(一) 斧足類(二枚貝)
ハマグリ・アサリ・シオフキ・サルボウ・イタボガキ・アカガイ・カガミガイ・マテガイ・バカガイ・マガキ(少)・オオノガイ(少)・ヤマトシジミ(少)・オキアサリ(少)・ハイガイ(少)・ミルクイ(少)・アリソガイ(極少)・オオマテガイ(極少)
(二) 腹足類(巻貝)
キサゴ(最多)・ウミニナ・アカニシ・ナガニシ・イボニシ・ツメタガイ・サザエ(少)・アラムシロ(少)・レイシ(少)・カワニナ(少)・ヒダリマキマイマイ(少)・アワビ(極少)・ソデガイ(極少)
2―60図 貝塚から出土する主な貝類
1.ミルクイ 2.オオノガイ 3.カガミガイ 4.ハマグリ 5.ベンケイガイ 6.イタボガキ 7.マガキ 8.ツメタガイ 9.イタヤガイ 10.アカニシ
2―60図 貝塚から出土する主な貝類
1. サルボウ 2. バカガイ 3. オキシジミ 4. オキアサリ 5. シオフキ 6. アサリ 7. マテガイ 8. ヤマトシジミ 9. ハイガイ 10. キサゴ 11. アラムシロ 12. ウミニナ 13. カワニナ 14. トカシオリイシ 15. イボニシ 16. ナガニシ 17. オオヘビガイ 18. ダンベイキサゴ 19. バイ
これらを見ると、そのほとんどが、内湾砂泥性の海岸に棲息するもので、現在の東京湾においても見ることができるものである。
これらの中で、斧足類ではハマグリ・アサリ・シオフキ・サルボウ、腹足類ではキサゴ・アカニシなどが各時代、各遺跡において一般的である。
しかし、これらの貝類がすべて一様に食用に供されたかどうかという疑問の残る余地を生じてくる(註4)。
その中で、中期から後期、特に後期の貝塚において注目されるのが、非常に大量なキサゴの出土である。キサゴは、直径一~二センチメートルの巻貝で、一見、食用としてはあまり適さない、小さな貝である。
このキサゴが、時として、他の貝類を全く含まない、単一種類の貝層を形成している例も見られるほどの出土を示すのである(二―六一図)。
2―61図 キサゴを主とする貝層(加曽利北貝塚昭和37年8月)
更に、その出土の状態においても、時として、その形骸をとどめないほど、こまかく破砕され、それだけが一つの層を形成しているということもある。
このことについては、まだたしかな結論を見ることができないのであるが、キサゴは、時として集中的に、大量に発生することがあるといわれ、また、真水の中へ入れると、殼から出てくるともいわれている。
また、早・前期の遺跡の方が、中・後期の遺跡に比べて、ハイガイの出土量の多いことがうかがわれる。

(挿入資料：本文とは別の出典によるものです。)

-- ==== Sys2Proof/Tests/Slice0.lean ====
section
/-! SUPPORT. Tests: the check of well-formedness refuses an ill-formed term for each of its checks, and for every statement its hypotheses
are met, clause by clause, on small states, mostly with a result that the spec gives. Expected values come from the rules that the statement
of the test names. -/

open Sys2Proof Sys2Proof.Machine

namespace Sys2Proof.Tests

set_option Elab.async false

/-! ### Helpers -/

/-- A request on mailbox 1. -/
def rq (p : Bytes) : Request := { mb := 1, tag := 7, payload := p }

/-- The state after a command. -/
def after (i : Instr) (s : State) : State := match exec i s with | .next t => t | _ => s

/-- The conditions of `Served` as one Boolean. -/
def served (code dt : Nat) (q : Request) (s : State) : Bool :=
  servable (advance dt s) code q && (preCheck (atStamp code dt q s) code (lenOf dt q s) q).isNone &&
    !(needsGrip code q.payload && lacksGrip (atStamp code dt q s))

theorem served_of {code dt : Nat} {q : Request} {s : State} (h : served code dt q s = true) : Served code dt q s := by
  unfold served at h
  simp only [Bool.and_eq_true, Option.isNone_iff_eq_none, Bool.not_eq_true'] at h
  exact ⟨h.1.1, h.1.2, h.2⟩

/-- The status of the response that stands at the front of mailbox 1's response ring. -/
def status (s : State) : Nat := uAt (memRead s.mem.sram (rspRing 1) 8) 6 2

/-- The payload of that response. -/
def reply (s : State) (n : Nat) : Bytes := memRead s.mem.sram (rspRing 1 + 24) n

/-- A device that serves its mailboxes in a device state, on the CK-1232. Its key hashes, which are opaque at reset, are empty, so that
states can be compared. -/
def small (m : DevMode) : State :=
  { State.reset with board := { variant := .ck1232, keyHashes := [] }, dev := { mode := m, mbReady := true, fwRunning := true },
                     host := { linkUp := true } }

/-- A device that serves its mailboxes in a device state, on the CK-1280. -/
def inState (m : DevMode) : State := { small m with board := { keyHashes := [] } }

/-- The cycle runs at 8 kHz. -/
def running (m : DevMode) : State :=
  { inState m with cyc := { running := true, rate := 0, tick := 800, t0 := tickU 0 800 }, time := { now := tickU 0 800 + 1000 * nsU } }

/-- A plan image of 276 bytes at 8 kHz (R58 to R65): two bursts, ring A with the node 1, axis 0 on that node with burst 2, axis 1 on slot 0,
a task for each axis, the first in the bundle 0 of group 0, and two flows. -/
def planBytes (law crc : Nat) : Bytes :=
  b32 0x4C504B43 ++ b16 2 ++ b16 6 ++ b32 276 ++ b32 0x1234 ++ zeros 16 ++
  ([(1, 1, 80), (2, 1, 128), (3, 2, 160), (4, 2, 192), (5, 1, 256), (6, 2, 264)].flatMap fun d => b16 d.1 ++ b16 d.2.1 ++ b32 d.2.2) ++
  b32 2 ++ b32 20000 ++ b32 0 ++ b32 120000 ++ [0, 50000, 0, 0].flatMap b32 ++ [0, 60000, 0, 0].flatMap b32 ++
  [0x100, 0, 64, 128, 0, 0, 100, 0].flatMap b16 ++ b32 1 ++ b32 1000 ++ [96, 100, 110, 0].flatMap b16 ++
  b32 0x22010000 ++ [0x2030, 40, 0xFFFF, 40, 0xFFFF, 0xFFFF].flatMap b16 ++ b32 0x0000FF01 ++ [0, 0, 0xFFFF, 0xFFFF, 0xFFFF, 0xFFFF].flatMap b16 ++
  ([(0x1000, 4096, 50000, 0, 0, 20000, 1), (0x2001, 8192, 80000, 1, 255, 30000, 4)].flatMap fun t =>
    b16 t.1 ++ b16 0 ++ b32 (t.2.1 / 4 + 24 * 1048576) ++ b16 4 ++ b8 4 ++ b16 (t.2.2.1 / 10) ++ leBytes 3 1000 ++ b8 t.2.2.2.1 ++ b8 0 ++ b8 0 ++
    b8 t.2.2.2.2.1 ++ b16 3 ++ b16 law ++ b32 t.2.2.2.2.2.1 ++ b16 100 ++ b8 t.2.2.2.2.2.2 ++ b8 0) ++
  b32 0x00020100 ++ b32 1 ++ b32 0x01000000 ++ b32 0x00010001 ++ b32 crc

/-- The image with a user law for both tasks, and with the standard law of R215. -/
def planUser : Image := cellsFrom 0 (planBytes 0x8000 0xBAD2C7E5)
def planStd : Image := cellsFrom 0 (planBytes 2 0x9C8A8B59)

/-- A state with that user law loaded and a plan active. -/
def withPlan (m : Image) (s : State) : State :=
  { s with plan := { s.plan with active := some m, verifiedAt := s.tru.derating },
           disp := { s.disp with blocks := [{ lawId := 0x8000, loadAddr := 0, wordCount := 16, inMin := 24, stMin := 4, outMin := 4, runMax := 100,
                                              entries := [0] }] } }

/-- The memories of a state in which nothing has been written keep the canonical form. -/
theorem memInv_empty {s : State} (h : s.mem = {}) (p : s.plan.standby = []) (a : s.plan.active = none) : MemInv s := by
  refine ⟨by rw [h]; exact ⟨rfl, rfl, rfl, rfl, rfl, rfl, rfl⟩, by rw [p]; rfl, ?_⟩
  intro m hm
  rw [a] at hm
  cases hm

/-! ### Well-formed terms -/

/-- Each check of `Instr.wf` refuses a term that breaks it alone. -/
theorem test_wf_requests :
    (Instr.sysCaps 0 (rq [])).wf = true ∧ (Instr.sysCaps 0 { mb := 7, tag := 0, payload := [] }).wf = false ∧
    (Instr.sysCaps 0 { mb := 0, tag := 65536, payload := [] }).wf = false ∧
    (Instr.planLoad 0 { mb := 0, tag := 0, payload := zeros 249 }).wf = false := by decide +kernel

theorem test_wf_operands :
    ([Instr.moveComplete 0 (.axis 128), .moveComplete 0 (.group 16), .calRow 0 (some (true, 8)), .calRow 0 (some (false, 4)),
      .debugHaltRequest 0 (.engine 16), .powerDomainSwitched 0 3, .enumTimeout 0 2, .axisEnabled 0 128, .planVerifyDone 0, .toutPulse 8,
      .trigBusEdge 0 2, .dmaBurst 0 32 [] .good, .dmaEntryRead 0 0 { bytes := zeros 4097 }, .burstLaunch 0 0 33, .bundleFailed 0 128,
      .laneSignalLoss 0 0 65 .both, .taskReady 0 2048, .taskDispatch 0 { engine := 16 }, .lawFault 0 0 16, .slotSample 8, .bootRefresh 0 24,
      .tripInput 0 4 true, .dinRawEdge 0 24 true, .ssiExchangeDone 0 4 0 true, .sinChange 0 16 true true, .ss1TimeExpiry 0 16,
      .testPulse 0 10 true, .safeMsgTx 0 128 true, .resetRelease 0 true 4, .mailboxCommandStart 0 { mb := 7 }, .mbRspWrite 0 8 0,
      .evStatusWrite 0 8 0, .bootFault 0 256, .ptpLost 0 0 10, .avsReadback 0 65536, .taskComplete 0 { engine := 16 } 0, .encWireFault 0 0 { pair := 3, stuck := true },
      .encIndexEvent 0 { ch := 8, high := true }].map Instr.wf) =
     (List.replicate 8 false ++ [true] ++ List.replicate 29 false) := by decide +kernel

theorem test_wf_engine :
    ([Instr.nop 16 .none .none, .ashl 0 0 56 .none .none, .xbit 0 0 24 .none .none, .sreg 0 0 12 0 true .none .none, .brc 0 16 0,
      .rep 0 0 .none .none, .rep 0 65537 .none .none, .rep 0 65536 .none .none].map Instr.wf) =
     [false, false, false, false, false, false, false, true] := by decide +kernel

/-- Readings with which a truing pass is complete. -/
def readings : TruingReadings :=
  { slackPs := 100, fMax := [850], stretched := false, voltageConfirmed := true, refDrift := 0,
    bandgapDrift := 0, mramMargin := 50, slowdown := 0, lifeLimit := 100, eyes := [] }
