@[simp] theorem nextSegment_kept (s : State) (c : CalConf) (last : Nat) : (nextSegment s c last).kept = s.kept := by
  simp [nextSegment]

@[simp] theorem judgeRows_kept (s : State) (c : CalConf) (from_ : Nat) : (judgeRows s c from_).kept = s.kept := by
  unfold judgeRows; repeat' split
  all_goals simp

@[simp] theorem beginCapture_kept (s : State) (c : CalConf) (pre post : List CalRow) : (beginCapture s c pre post).kept = s.kept := by
  simp [beginCapture]

@[simp] theorem settleTrigger_kept (s : State) (c : CalConf) : (settleTrigger s c).kept = s.kept := by
  unfold settleTrigger; split <;> simp

@[simp] theorem calTrigger_kept (s : State) (stamp src : Nat) : (calTrigger s stamp src).kept = s.kept := by
  unfold calTrigger; dsimp only; repeat' split
  all_goals simp

@[simp] theorem calProbe_kept (s : State) (n stamp : Nat) : (calProbe s n stamp).kept = s.kept := by
  unfold calProbe; split <;> simp

@[simp] theorem takeRow_kept (s0 : State) (c : CalConf) (r : CalRow) : (takeRow s0 c r).kept = s0.kept := by
  simp [takeRow]

@[simp] theorem holdRow_kept (s : State) : (holdRow s).kept = s.kept := by
  unfold holdRow; split <;> simp

@[simp] theorem calSegListBody_kept (s : State) (q : Request) (t : Nat) : (calSegListBody s q t).kept s = s.kept := by
  simp [calSegListBody]

@[simp] theorem calMaskWriteBody_kept (s : State) (q : Request) (t : Nat) : (calMaskWriteBody s q t).kept s = s.kept := by
  simp [calMaskWriteBody]

@[simp] theorem dropMasks_kept (s : State) (ch : Nat) : (dropMasks s ch).kept = s.kept := by
  simp [dropMasks]

@[simp] theorem dropSpill_kept (s : State) : (dropSpill s).kept = s.kept := by
  simp [dropSpill]

@[simp] theorem calArmBody_kept (s0 : State) (q : Request) (t : Nat) : (calArmBody s0 q t).kept s0 = s0.kept := by
  simp [calArmBody]

@[simp] theorem calStopBody_kept (s : State) (q : Request) (t : Nat) : (calStopBody s q t).kept s = s.kept := by
  simp [calStopBody]

@[simp] theorem calForceBody_kept (s : State) (q : Request) (t : Nat) : (calForceBody s q t).kept s = s.kept := by
  simp [calForceBody]

@[simp] theorem calStatusBody_kept (s : State) (q : Request) (t : Nat) : (calStatusBody s q t).kept s = s.kept := by rfl

@[simp] theorem calReadBody_kept (s : State) (q : Request) (t : Nat) : (calReadBody s q t).kept s = s.kept := by
  unfold calReadBody; dsimp only; repeat' split
  all_goals simp

@[simp] theorem calSkewCalibrateBody_kept (s : State) (q : Request) (t : Nat) : (calSkewCalibrateBody s q t).kept s = s.kept := by
  simp [calSkewCalibrateBody]

@[simp] theorem noteSkew_kept (s : State) (ch : Nat) (at_ : Int) : (noteSkew s ch at_).kept = s.kept := by
  unfold noteSkew; split <;> simp

@[simp] theorem skewProbe_kept (s : State) (n : Nat) (at_ : Nat) : (skewProbe s n at_).kept = s.kept := by
  simp [skewProbe]

@[simp] theorem endWave_kept (s : State) (ch : Nat) : (endWave s ch).kept = s.kept := by
  unfold endWave; repeat' split
  all_goals simp

@[simp] theorem skewAin_kept (s : State) (n : Nat) (new : AdcResult) : (skewAin s n new).kept = s.kept := by
  unfold skewAin; split <;> simp

@[simp] theorem skewEnd_kept (s0 : State) : (skewEnd s0).kept = s0.kept := by
  unfold skewEnd; dsimp only; repeat' split
  all_goals simp
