@[simp] theorem truingRunBody_reacts (s : State) (q : Request) (t : Nat) : Reacts calm hold recount clear s.vital ((truingRunBody s q t).vital s) := by
  simp [truingRunBody]

@[simp] theorem truingStatusBody_reacts (s : State) (q : Request) (t : Nat) : Reacts calm hold recount clear s.vital ((truingStatusBody s q t).vital s) := by
  simp [truingStatusBody]

/-! ### Machine/DispatchOps -/

@[simp] theorem State.onTask_vital (s : State) (i : Nat) (f : TaskSt → TaskSt) : (State.onTask s i f).vital = s.vital := by rfl

@[simp] theorem State.onBundle_vital (s : State) (b : Nat) (f : BundleSt → BundleSt) : (State.onBundle s b f).vital = s.vital := by rfl

@[simp] theorem State.onFlow_vital (s : State) (f : Nat) (g : Flow → Flow) : (State.onFlow s f g).vital = s.vital := by rfl

@[simp] theorem State.onLevel_vital (s : State) (l : Nat) (f : List Nat → List Nat) : (State.onLevel s l f).vital = s.vital := by rfl

@[simp] theorem flowView_vital (s : State) (f : Nat) :
    Carries calm hold recount clear s (flowView s f) := carry <| by
  simp [flowView]

@[simp] theorem runFeedback_vital (s : State) (t : PTask) : (runFeedback s t).vital = s.vital := by
  simp [runFeedback]

@[simp] theorem fillNext_vital (s : State) (e : Nat) (t : PTask) :
    Carries calm hold recount clear s (fillNext s e t) := carry <| by
  unfold fillNext; split <;> simp

@[simp] theorem leaveLists_vital (s : State) (i : Nat) : (leaveLists s i).vital = s.vital := by rfl

@[simp] theorem leaveEngine_vital (s : State) (i : Nat) : (leaveEngine s i).vital = s.vital := by
  unfold leaveEngine; split <;> simp

@[simp] theorem noteDepth_vital (s : State) (l : Nat) : (noteDepth s l).vital = s.vital := by rfl

@[simp] theorem joinHead_vital (s : State) (i : Nat) : (joinHead s i).vital = s.vital := by rfl

@[simp] theorem noteRuns_vital (s : State) (t : PTask) (runs : List Nat) :
    Carries calm hold recount clear s (noteRuns s t runs) := carry <| by
  simp [noteRuns]

@[simp] theorem busyMore_vital (s : State) (e n : Nat) : (busyMore s e n).vital = s.vital := by rfl

@[simp] theorem slotEmpty_vital (s : State) (e at_ : Nat) : (slotEmpty s e at_).vital = s.vital := by
  simp [slotEmpty]

@[simp] theorem refill_vital (s : State) :
    Carries calm hold recount clear s (refill s) := carry <| by
  unfold refill
  refine foldl_reacts (fun s x => ?_) _ _
  dsimp only; repeat' split
  all_goals simp

@[simp] theorem noteSat_vital (s : State) (t : PTask) (es : BitVec 8) : (noteSat s t es).vital = s.vital := by
  simp [noteSat]

@[simp] theorem noteDone_vital (s : State) (t : PTask) (c : ECore) : (noteDone s t c).vital = s.vital := by
  simp [noteDone]

@[simp] theorem stopService_vital (s : State) (t : PTask) (clocks : Nat) :
    Carries calm hold recount clear s (stopService s t clocks) := carry <| by
  unfold stopService; dsimp only; repeat' split
  all_goals simp

@[simp] theorem timerCommit_vital (s : State) (t : PTask) (mode slot : Nat) (o : AxisOut) : (timerCommit s t mode slot o).vital = s.vital := by
  simp [timerCommit]

@[simp] theorem commitAxis_vital (s : State) (t : PTask) (w : List W24) (k : TaskSt) : (commitAxis s t w k).vital = s.vital := by
  unfold commitAxis; dsimp only; repeat' split
  all_goals simp

@[simp] theorem commitTask_vital (s : State) (i : Nat) :
    Carries calm hold recount clear s (commitTask s i) := carry <| by
  unfold commitTask; split <;> simp

@[simp] theorem failBundle_vital (s : State) (b : Nat) :
    Carries calm hold recount clear s (failBundle s b) := carry <| by
  unfold failBundle
  split
  · rfl
  · simp only [refill_vital, vital_ite, reacts_ite, transient_vital]
    have h (s : State) (t : PTask) : (if goesOut s t then s.onAxis t.axis (fun x => { x with out := { x.out with failed := true } }) else s).vital =
        s.vital := by split <;> rfl
    generalize hs2 : List.foldl _ (s.onBundle b _) _ = s2
    have h2 : Reacts calm hold recount clear s.vital s2.vital := by
      subst hs2
      refine Reacts.trans (v := (s.onBundle b _).vital) (by simp) (foldl_reacts (fun s t => ?_) _ _)
      split <;> simp [h]
    simp [h2]

@[simp] theorem tryBundle_vital (s : State) (b : PBundle) :
    Carries calm hold recount clear s (tryBundle s b) := carry <| by
  simp [tryBundle]

@[simp] theorem endDrain_vital (s : State) (f : Nat) : (endDrain s f).vital = s.vital := by
  unfold endDrain; split <;> simp

@[simp] theorem endDrains_vital (s : State) : (endDrains s).vital = s.vital := by
  simp [endDrains]

@[simp] theorem settle_vital (s : State) :
    Carries calm hold recount clear s (settle s) := carry <| by
  simp [settle]

@[simp] theorem noteCheck_vital (s : State) : (noteCheck s).vital = s.vital := by
  simp [noteCheck]

@[simp] theorem lastingFault_vital (s0 : State) (t : PTask) (code : Nat) :
    Carries false hold recount clear s0 (lastingFault s0 t code) := carry <| by
  simp [lastingFault]

@[simp] theorem overrunTask_vital (s : State) (e : Nat) (t : PTask) :
    Carries false hold recount clear s (overrunTask s e t) := carry <| by
  simp [overrunTask]

@[simp] theorem abandonTask_vital (s : State) (e kind code : Nat) (t : PTask) :
    Carries false hold recount clear s (abandonTask s e kind code t) := carry <| by
  simp [abandonTask]

@[simp] theorem placeOr_vital (s : State) (f : Nat) (want : Option Nat) (epoch : Nat) :
    Carries false hold recount clear s (placeOr s f want epoch) := carry <| by
  unfold placeOr; dsimp only; repeat' split
  all_goals simp

@[simp] theorem placeHome_vital (s : State) :
    Carries false hold recount clear s (placeHome s) := carry <| by
  simp [placeHome]

@[simp] theorem flee_vital (s : State) (e : Nat) :
    Carries false hold recount clear s (flee s e) := carry <| by
  simp [flee]

@[simp] theorem returnFlows_vital (s : State) : (returnFlows s).vital = s.vital := by
  simp [returnFlows]

@[simp] theorem moveReruns_vital (s : State) (e : Nat) : (moveReruns s e).vital = s.vital := by
  unfold moveReruns
  refine vital_foldl _ (fun s x => ?_) _ _
  split <;> simp

@[simp] theorem noteActive_vital (s : State) (e : Nat) :
    Carries calm hold recount clear s (noteActive s e) := carry <| by
  unfold noteActive; split <;> simp

/-- The tasks in service at an engine are abandoned with it. -/
theorem abandonAll_reacts (e : Nat) (m : State → Image) (tasks : List Nat) (s : State) : Reacts false hold recount clear s.vital
    (tasks.foldl (fun s i => match ptask (m s) i with | some t => abandonTask s e 2 0x10 t | none => s) s).vital := by
  refine foldl_reacts (fun s i => ?_) _ _
  split <;> simp

@[simp] theorem faultEngine_vital (s : State) (e flags : Nat) :
    Carries false hold recount clear s (faultEngine s e flags) := carry <| by
  unfold faultEngine
  dsimp only
  split
  · simp
  · simp
  · simp only [settle_vital, State.onEngine_vital, moveReruns_vital]
    refine .inl (Reacts.trans ?_ (abandonAll_reacts e State.image _ _))
    simp

@[simp] theorem noteWait_vital (s : State) (f c : Nat) : (noteWait s f c).vital = s.vital := by rfl

@[simp] theorem spill_vital (s : State) :
    Carries calm hold recount clear s (spill s) :=
  carry (.sram (wf_memWrite _ _))

@[simp] theorem preempt_vital (s : State) (e : Nat) (t : PTask) (c : ECore) (runs : List Nat) (used : Nat) :
    Carries calm hold recount clear s (preempt s e t c runs used) := carry <| by
  simp [preempt]

@[simp] theorem freed_vital (s : State) (e : Nat) (t : PTask) :
    Carries calm hold recount clear s (freed s e t) := carry <| by
  unfold freed; repeat' split
  all_goals simp

@[simp] theorem switchIn_vital (s : State) (e : Nat) (t : PTask) (first : Nat) : (switchIn s e t first).vital = s.vital := by
  simp [switchIn]

@[simp] theorem failInputs_vital (s : State) (t : PTask) :
    Carries false hold recount clear s (failInputs s t) := carry <| by
  simp [failInputs]

@[simp] theorem afterLaw_vital (s : State) (t : PTask) : (afterLaw s t).vital = s.vital := by
  simp [afterLaw]

@[simp] theorem completeTask_vital (s : State) (t : PTask) (results : List W24) (es : BitVec 8) (volt : Bool) :
    Carries calm hold recount clear s (completeTask s t results es volt) := carry <| by
  unfold completeTask; repeat' split
  all_goals simp

@[simp] theorem discardUnstarted_vital (s : State) (t : PTask) : (discardUnstarted s t).vital = s.vital := by
  unfold discardUnstarted; split <;> simp

@[simp] theorem missOutput_vital (s : State) (a : Nat) :
    Carries calm hold recount clear s (missOutput s a) := carry <| by
  simp [missOutput]

@[simp] theorem missCascade_vital (s : State) (a : Nat) :
    Carries calm hold recount clear s (missCascade s a) := carry <| by
  simp [missCascade]

@[simp] theorem closeTasks_vital (s : State) :
    Carries false hold recount clear s (closeTasks s) := carry <| by
  refine Reacts.trans (Reacts.trans ?bundles (foldl_reacts ?tasks _ _)) (foldl_reacts ?missed _ _)
  case bundles => simp
  case tasks =>
    intro s t
    split
    · simp
    · split
      · split <;> simp
      · simp
    · split <;> simp
    · rfl
  case missed => simp

@[simp] theorem closeCycle_vital (s : State) :
    Carries false hold recount clear s (closeCycle s) := carry <| by
  simp [closeCycle]

@[simp] theorem takeDispSnap_vital (s : State) : (takeDispSnap s).vital = s.vital := by rfl

/-! ### Machine/Power -/

@[simp] theorem finishCommit_vital (s : State) : Carries calm hold recount clear s (finishCommit s) := carry <| by
  unfold finishCommit
  split <;> simp

@[simp] theorem loseMemories_vital (s : State) : Carries calm hold recount clear s (loseMemories s) :=
  carry (.ofMem fun ⟨_, _, _, hm, hh, _⟩ => ⟨rfl, rfl, rfl, hm, hh, rfl, rfl⟩)

@[simp] theorem cutCommit_vital (s : State) : Carries calm hold recount clear s (cutCommit s) := carry <| by
  unfold cutCommit
  split
  · rfl
  · simp only [vital_ite, reacts_ite, commitFrozen_vital]
    repeat' split
    · simp
    · rfl
    · exact .mram (wf_memZero _ _)

@[simp] theorem endTaskRetries_vital (s : State) :
    Carries false hold recount clear s (endTaskRetries s) := carry <| by
  simp [endTaskRetries]

@[simp] theorem endRetries_vital (s : State) :
    Carries false hold recount clear s (endRetries s) := carry <| by
  simp [endRetries]

@[simp] theorem reportSlots_vital (extra : List Nat) (s : State) :
    Carries calm hold recount clear s (reportSlots extra s) := carry <| by
  simp [reportSlots]

@[simp] theorem loadImage_vital (s : State) (k : Nat) (rd : Nat → Nat → Bytes) : Carries calm hold recount clear s (loadImage s k rd) :=
  carry (.ofMem fun ⟨ha, hb, hc, hd, he, _⟩ => ⟨ha, hb, hc, hd, he, wf_cellsFrom .., wf_cellsFrom ..⟩)

/-! ### Machine/System -/

@[simp] theorem sysCapsBody_reacts (s : State) (q : Request) (t : Nat) : Reacts calm hold recount clear s.vital ((sysCapsBody s q t).vital s) := by
  simp [sysCapsBody]

@[simp] theorem bootInfoBody_reacts (s : State) (q : Request) (t : Nat) : Reacts calm hold recount clear s.vital ((bootInfoBody s q t).vital s) := by rfl

@[simp] theorem sysResetBody_reacts (s : State) (q : Request) (t : Nat) : Reacts calm hold recount clear s.vital ((sysResetBody s q t).vital s) := by
  simp [sysResetBody]

@[simp] theorem sysStandbyBody_reacts (s : State) (q : Request) (t : Nat) : Reacts calm hold recount clear s.vital ((sysStandbyBody s q t).vital s) := by
  simp [sysStandbyBody]

@[simp] theorem sysPreopBody_reacts (s : State) (q : Request) (t : Nat) : Reacts calm hold recount clear s.vital ((sysPreopBody s q t).vital s) := by
  simp [sysPreopBody]

@[simp] theorem safeHoldBody_reacts (s : State) (q : Request) (t : Nat) : Reacts calm true recount clear s.vital ((safeHoldBody s q t).vital s) := by
  simp [safeHoldBody]

@[simp] theorem powerDomainBody_reacts (s : State) (q : Request) (t : Nat) : Reacts calm hold recount clear s.vital ((powerDomainBody s q t).vital s) := by
  simp [powerDomainBody]

@[simp] theorem domainBack_vital (d : Nat) (s : State) : Carries calm hold recount clear s (domainBack d s) := carry <| by
  unfold domainBack
  split
  · exact .capture fun _ => rfl
  · split
    · exact .ddr fun _ => rfl
    · rfl

@[simp] theorem endSwitch_vital (s0 : State) (d : Nat) (on : Bool) :
    Carries calm hold recount clear s0 (endSwitch s0 d on) := carry <| by
  simp [endSwitch]

@[simp] theorem expireHold_vital (s : State) (d : Nat) :
    Carries calm hold recount clear s (expireHold s d) := carry <| by
  unfold expireHold; split <;> simp

@[simp] theorem fwStageWriteBody_reacts (s : State) (q : Request) (t : Nat) :
    Reacts calm hold recount clear s.vital ((fwStageWriteBody s q t).vital s) := by
  simp only [fwStageWriteBody, need_vital, Reply.vital_ite, Reply.vital_ok, reacts_ite]
  repeat' split
  · rfl
  · rfl
  · rfl
  · exact .mram fun h => wf_memWrite _ _ (wf_memZero _ _ h)
  · exact .mram (wf_memWrite _ _)
  · rfl

@[simp] theorem fwStageCommitBody_reacts (s : State) (q : Request) (t : Nat) : Reacts calm hold recount clear s.vital ((fwStageCommitBody s q t).vital s) := by
  simp [fwStageCommitBody]

@[simp] theorem stageDone_vital (s : State) (target : Nat) : Carries calm hold recount clear s (stageDone s target) := carry <| by
  unfold stageDone
  repeat' split
  · rfl
  · rfl
  · exact .mram (wf_memZero _ _)
  · rfl

/-! ### Machine/Host -/

@[simp] theorem State.onTun_vital (s : State) (r : Nat) (f : RingRegs → RingRegs) : (State.onTun s r f).vital = s.vital := by rfl

@[simp] theorem bar0Touch_vital (s : State) (o : Nat) : (bar0Touch s o).vital = s.vital := by
  simp [bar0Touch]

@[simp] theorem bar0Bytes_vital (n o : Nat) (w : Option Nat) (s : State) : (bar0Bytes n o w s).1.vital = s.vital := by
  induction n generalizing o w s with
  | zero => rfl
  | succ n ih => simp [bar0Bytes, ih]

@[simp] theorem ringDoorbell_vital (s : State) (m : Nat) (tail : BitVec 16) : (ringDoorbell s m tail).vital = s.vital := by
  simp [ringDoorbell]

@[simp] theorem moveRspHead_vital (s : State) (m : Nat) (head : BitVec 16) : (moveRspHead s m head).vital = s.vital := by
  simp [moveRspHead]

@[simp] theorem clearStat_vital (s : State) (m : Nat) (v : Nat) : (clearStat s m v).vital = s.vital := by
  simp [clearStat]

@[simp] theorem takeTunSlot_vital (s : State) (r : Nat) : (takeTunSlot s r).vital = s.vital := by
  simp [takeTunSlot]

このことは、これらを採集した早・前期の人々の嗜好から、というよりも、当時の水系の特徴に起因していると考えられている。ハイガイは、暖流系の貝類であることが知られている。
また、千葉市内では、その類例を見ていないが、汽水系の貝類で形成された貝塚を見ることがある(註5)。その場合には、ヤマトシジミを中心とした貝層が形成されている。
更に、貝類以外の軟体動物として、頭足類のイカが確認されており(モンコウイカの甲)、それとともに、遺骸を残さないタコの捕食も十分に考えられる。
また、海岸での貝類の採集と同時に、海藻類も採集されていたであろう。